▶ **Exercise**:
Please return the lines below verbatim, beginning at the one that has "-- ==== Sys2Proof/Tests/Slice0.lean" and stopping after the one that has "decodeWord 0x512F = some", and add no other lines.

▶ **Data shown**:
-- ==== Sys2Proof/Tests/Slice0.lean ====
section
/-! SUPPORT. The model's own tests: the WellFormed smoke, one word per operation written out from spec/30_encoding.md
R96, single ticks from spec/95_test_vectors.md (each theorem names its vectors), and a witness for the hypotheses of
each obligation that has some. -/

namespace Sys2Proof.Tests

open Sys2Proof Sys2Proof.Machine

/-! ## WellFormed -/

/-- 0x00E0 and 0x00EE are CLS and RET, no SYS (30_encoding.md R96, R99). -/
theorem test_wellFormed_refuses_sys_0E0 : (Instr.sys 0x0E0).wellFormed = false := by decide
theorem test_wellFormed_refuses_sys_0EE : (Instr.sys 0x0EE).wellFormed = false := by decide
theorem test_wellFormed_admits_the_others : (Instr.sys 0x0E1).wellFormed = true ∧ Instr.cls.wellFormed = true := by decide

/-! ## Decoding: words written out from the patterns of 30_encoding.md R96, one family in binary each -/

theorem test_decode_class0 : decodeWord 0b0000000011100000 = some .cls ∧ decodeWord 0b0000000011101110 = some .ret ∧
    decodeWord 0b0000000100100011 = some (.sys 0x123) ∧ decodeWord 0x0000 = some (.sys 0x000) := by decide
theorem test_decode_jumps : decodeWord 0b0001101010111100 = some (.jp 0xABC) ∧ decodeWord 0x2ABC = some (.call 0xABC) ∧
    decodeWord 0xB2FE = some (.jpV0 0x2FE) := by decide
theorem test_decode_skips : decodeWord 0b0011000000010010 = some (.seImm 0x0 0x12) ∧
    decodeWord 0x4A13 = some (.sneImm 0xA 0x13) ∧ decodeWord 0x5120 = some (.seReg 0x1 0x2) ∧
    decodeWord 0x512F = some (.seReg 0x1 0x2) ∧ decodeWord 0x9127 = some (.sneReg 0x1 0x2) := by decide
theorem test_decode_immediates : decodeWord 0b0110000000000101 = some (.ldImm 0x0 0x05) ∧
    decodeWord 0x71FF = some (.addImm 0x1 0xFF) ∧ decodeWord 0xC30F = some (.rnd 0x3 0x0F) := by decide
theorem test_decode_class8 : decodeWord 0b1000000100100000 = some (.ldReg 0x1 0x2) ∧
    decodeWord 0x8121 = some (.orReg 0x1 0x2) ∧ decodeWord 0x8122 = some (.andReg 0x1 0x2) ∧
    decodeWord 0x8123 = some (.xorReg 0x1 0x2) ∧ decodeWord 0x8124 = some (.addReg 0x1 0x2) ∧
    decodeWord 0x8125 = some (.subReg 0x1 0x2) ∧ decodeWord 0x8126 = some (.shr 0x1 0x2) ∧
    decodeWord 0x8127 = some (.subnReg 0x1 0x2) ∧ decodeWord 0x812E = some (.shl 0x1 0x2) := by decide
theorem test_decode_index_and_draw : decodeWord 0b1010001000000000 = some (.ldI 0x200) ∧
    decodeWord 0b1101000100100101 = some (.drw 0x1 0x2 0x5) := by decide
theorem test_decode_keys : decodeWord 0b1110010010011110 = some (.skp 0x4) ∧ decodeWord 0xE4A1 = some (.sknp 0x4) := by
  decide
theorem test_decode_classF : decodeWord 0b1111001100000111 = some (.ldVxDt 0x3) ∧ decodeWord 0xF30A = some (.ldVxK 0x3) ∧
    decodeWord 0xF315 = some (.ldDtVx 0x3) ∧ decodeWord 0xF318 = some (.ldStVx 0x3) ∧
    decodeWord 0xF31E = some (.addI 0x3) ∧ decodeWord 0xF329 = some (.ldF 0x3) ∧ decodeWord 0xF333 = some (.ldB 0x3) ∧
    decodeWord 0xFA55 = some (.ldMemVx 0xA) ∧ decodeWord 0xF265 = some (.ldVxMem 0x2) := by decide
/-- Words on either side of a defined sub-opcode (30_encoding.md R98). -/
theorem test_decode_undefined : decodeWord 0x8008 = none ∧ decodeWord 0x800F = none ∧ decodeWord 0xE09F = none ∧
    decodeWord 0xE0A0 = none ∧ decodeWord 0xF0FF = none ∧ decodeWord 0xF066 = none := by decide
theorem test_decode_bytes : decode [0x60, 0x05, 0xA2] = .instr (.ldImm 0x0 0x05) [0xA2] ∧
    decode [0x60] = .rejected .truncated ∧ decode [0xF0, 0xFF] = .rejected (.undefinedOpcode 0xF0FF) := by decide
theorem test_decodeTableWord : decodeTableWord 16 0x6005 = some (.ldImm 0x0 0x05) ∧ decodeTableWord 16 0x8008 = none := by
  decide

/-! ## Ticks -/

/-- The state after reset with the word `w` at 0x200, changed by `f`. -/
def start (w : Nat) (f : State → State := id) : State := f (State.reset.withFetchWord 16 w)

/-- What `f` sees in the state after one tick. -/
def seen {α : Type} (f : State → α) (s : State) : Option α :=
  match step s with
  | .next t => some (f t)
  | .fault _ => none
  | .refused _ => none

* * *

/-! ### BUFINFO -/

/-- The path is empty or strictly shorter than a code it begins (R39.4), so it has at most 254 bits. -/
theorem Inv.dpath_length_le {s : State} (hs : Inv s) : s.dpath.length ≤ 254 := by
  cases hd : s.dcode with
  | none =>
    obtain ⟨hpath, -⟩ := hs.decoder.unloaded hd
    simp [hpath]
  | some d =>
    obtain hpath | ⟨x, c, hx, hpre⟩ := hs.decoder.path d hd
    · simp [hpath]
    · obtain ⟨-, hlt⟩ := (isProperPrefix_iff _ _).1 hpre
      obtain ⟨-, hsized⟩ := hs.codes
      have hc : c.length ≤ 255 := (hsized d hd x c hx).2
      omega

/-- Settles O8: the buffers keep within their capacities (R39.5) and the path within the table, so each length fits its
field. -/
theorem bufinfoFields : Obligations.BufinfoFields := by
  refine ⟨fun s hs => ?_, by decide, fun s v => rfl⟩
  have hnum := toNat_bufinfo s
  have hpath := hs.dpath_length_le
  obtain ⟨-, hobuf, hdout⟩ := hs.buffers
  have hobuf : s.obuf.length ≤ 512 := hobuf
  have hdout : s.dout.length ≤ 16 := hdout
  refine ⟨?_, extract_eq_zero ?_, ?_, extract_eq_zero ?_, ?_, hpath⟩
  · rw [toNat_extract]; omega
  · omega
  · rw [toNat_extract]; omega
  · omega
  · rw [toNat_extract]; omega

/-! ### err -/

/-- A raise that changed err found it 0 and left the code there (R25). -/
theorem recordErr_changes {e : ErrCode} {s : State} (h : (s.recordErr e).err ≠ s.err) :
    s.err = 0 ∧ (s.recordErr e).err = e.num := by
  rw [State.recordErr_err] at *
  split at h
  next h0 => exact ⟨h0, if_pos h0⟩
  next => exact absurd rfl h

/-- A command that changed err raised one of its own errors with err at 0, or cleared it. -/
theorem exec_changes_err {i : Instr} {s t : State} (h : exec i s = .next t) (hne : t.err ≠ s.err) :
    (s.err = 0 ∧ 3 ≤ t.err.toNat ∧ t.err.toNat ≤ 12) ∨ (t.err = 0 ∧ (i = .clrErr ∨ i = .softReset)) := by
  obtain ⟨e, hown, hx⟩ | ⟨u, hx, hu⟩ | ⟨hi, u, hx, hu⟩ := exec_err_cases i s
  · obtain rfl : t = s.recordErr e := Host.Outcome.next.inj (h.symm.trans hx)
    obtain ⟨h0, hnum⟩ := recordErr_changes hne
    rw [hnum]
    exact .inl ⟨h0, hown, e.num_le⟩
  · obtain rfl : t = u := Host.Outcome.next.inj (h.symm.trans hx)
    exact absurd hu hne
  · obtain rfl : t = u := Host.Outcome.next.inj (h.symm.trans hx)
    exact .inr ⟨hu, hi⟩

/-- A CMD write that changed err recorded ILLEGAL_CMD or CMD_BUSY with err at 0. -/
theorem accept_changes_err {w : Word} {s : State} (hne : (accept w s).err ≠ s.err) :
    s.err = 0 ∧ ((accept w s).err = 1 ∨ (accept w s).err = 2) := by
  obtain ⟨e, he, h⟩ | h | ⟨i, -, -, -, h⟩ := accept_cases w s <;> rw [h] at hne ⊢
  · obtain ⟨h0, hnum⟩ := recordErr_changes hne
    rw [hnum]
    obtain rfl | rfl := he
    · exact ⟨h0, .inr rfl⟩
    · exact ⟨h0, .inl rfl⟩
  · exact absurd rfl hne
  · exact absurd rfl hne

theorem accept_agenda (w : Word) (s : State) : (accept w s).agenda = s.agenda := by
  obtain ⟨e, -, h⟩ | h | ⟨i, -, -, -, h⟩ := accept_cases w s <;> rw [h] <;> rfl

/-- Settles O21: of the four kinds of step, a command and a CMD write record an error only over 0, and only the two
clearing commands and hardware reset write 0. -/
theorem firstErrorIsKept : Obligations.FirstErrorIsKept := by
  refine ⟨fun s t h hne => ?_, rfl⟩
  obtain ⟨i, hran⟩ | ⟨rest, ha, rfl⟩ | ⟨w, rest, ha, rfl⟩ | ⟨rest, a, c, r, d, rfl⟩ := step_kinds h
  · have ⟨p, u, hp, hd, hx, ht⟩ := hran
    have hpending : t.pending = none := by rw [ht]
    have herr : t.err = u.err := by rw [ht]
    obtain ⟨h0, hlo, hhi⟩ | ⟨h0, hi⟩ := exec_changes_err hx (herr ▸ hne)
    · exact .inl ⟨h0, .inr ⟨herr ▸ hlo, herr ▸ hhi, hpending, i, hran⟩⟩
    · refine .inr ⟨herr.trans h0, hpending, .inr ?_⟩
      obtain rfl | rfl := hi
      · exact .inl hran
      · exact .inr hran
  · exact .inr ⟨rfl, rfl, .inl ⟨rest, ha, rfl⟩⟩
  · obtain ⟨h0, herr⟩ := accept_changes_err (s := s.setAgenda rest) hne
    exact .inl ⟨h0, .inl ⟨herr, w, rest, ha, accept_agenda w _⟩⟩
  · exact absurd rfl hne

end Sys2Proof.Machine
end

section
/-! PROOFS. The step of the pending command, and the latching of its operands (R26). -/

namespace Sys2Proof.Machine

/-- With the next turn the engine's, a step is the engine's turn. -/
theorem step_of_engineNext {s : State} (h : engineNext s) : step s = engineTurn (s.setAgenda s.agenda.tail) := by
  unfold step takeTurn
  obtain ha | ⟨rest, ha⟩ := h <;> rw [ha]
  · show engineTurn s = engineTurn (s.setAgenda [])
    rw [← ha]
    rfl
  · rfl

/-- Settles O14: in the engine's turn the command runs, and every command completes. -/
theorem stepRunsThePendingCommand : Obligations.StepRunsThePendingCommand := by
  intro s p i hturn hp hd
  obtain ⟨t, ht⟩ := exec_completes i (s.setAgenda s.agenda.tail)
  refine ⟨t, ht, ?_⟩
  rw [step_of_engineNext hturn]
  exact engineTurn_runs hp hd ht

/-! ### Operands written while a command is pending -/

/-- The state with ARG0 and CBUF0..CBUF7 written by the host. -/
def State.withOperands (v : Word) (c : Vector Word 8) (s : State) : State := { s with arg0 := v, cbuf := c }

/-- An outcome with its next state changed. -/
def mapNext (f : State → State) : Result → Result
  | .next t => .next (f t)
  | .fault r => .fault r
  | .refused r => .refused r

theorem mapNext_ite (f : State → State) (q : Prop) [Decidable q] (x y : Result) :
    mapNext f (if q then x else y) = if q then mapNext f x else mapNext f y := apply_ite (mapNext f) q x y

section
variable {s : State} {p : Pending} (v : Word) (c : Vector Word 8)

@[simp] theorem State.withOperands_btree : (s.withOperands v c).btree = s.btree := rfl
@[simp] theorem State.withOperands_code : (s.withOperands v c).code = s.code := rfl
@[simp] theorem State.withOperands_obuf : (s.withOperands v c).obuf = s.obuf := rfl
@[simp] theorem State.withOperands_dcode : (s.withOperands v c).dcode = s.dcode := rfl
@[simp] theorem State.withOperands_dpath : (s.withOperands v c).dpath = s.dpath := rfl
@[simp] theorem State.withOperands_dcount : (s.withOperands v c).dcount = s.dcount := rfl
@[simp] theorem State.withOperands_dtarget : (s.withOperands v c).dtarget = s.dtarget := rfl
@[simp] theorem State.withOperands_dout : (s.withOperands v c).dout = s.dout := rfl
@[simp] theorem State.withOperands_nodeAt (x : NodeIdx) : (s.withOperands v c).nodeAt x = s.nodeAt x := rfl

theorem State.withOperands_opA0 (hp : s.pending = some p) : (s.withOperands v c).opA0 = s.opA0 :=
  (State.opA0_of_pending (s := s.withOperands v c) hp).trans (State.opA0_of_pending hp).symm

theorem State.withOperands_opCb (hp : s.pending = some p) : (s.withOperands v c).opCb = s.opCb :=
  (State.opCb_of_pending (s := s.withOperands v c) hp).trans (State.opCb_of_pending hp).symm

▶ **Final answer**:
-- ==== Sys2Proof/Tests/Slice0.lean ====
section
/-! SUPPORT. The model's own tests: the WellFormed smoke, one word per operation written out from spec/30_encoding.md
R96, single ticks from spec/95_test_vectors.md (each theorem names its vectors), and a witness for the hypotheses of
each obligation that has some. -/

namespace Sys2Proof.Tests

open Sys2Proof Sys2Proof.Machine

/-! ## WellFormed -/

/-- 0x00E0 and 0x00EE are CLS and RET, no SYS (30_encoding.md R96, R99). -/
theorem test_wellFormed_refuses_sys_0E0 : (Instr.sys 0x0E0).wellFormed = false := by decide
theorem test_wellFormed_refuses_sys_0EE : (Instr.sys 0x0EE).wellFormed = false := by decide
theorem test_wellFormed_admits_the_others : (Instr.sys 0x0E1).wellFormed = true ∧ Instr.cls.wellFormed = true := by decide

/-! ## Decoding: words written out from the patterns of 30_encoding.md R96, one family in binary each -/

theorem test_decode_class0 : decodeWord 0b0000000011100000 = some .cls ∧ decodeWord 0b0000000011101110 = some .ret ∧
    decodeWord 0b0000000100100011 = some (.sys 0x123) ∧ decodeWord 0x0000 = some (.sys 0x000) := by decide
theorem test_decode_jumps : decodeWord 0b0001101010111100 = some (.jp 0xABC) ∧ decodeWord 0x2ABC = some (.call 0xABC) ∧
    decodeWord 0xB2FE = some (.jpV0 0x2FE) := by decide
theorem test_decode_skips : decodeWord 0b0011000000010010 = some (.seImm 0x0 0x12) ∧
    decodeWord 0x4A13 = some (.sneImm 0xA 0x13) ∧ decodeWord 0x5120 = some (.seReg 0x1 0x2) ∧
    decodeWord 0x512F = some (.seReg 0x1 0x2) ∧ decodeWord 0x9127 = some (.sneReg 0x1 0x2) := by decide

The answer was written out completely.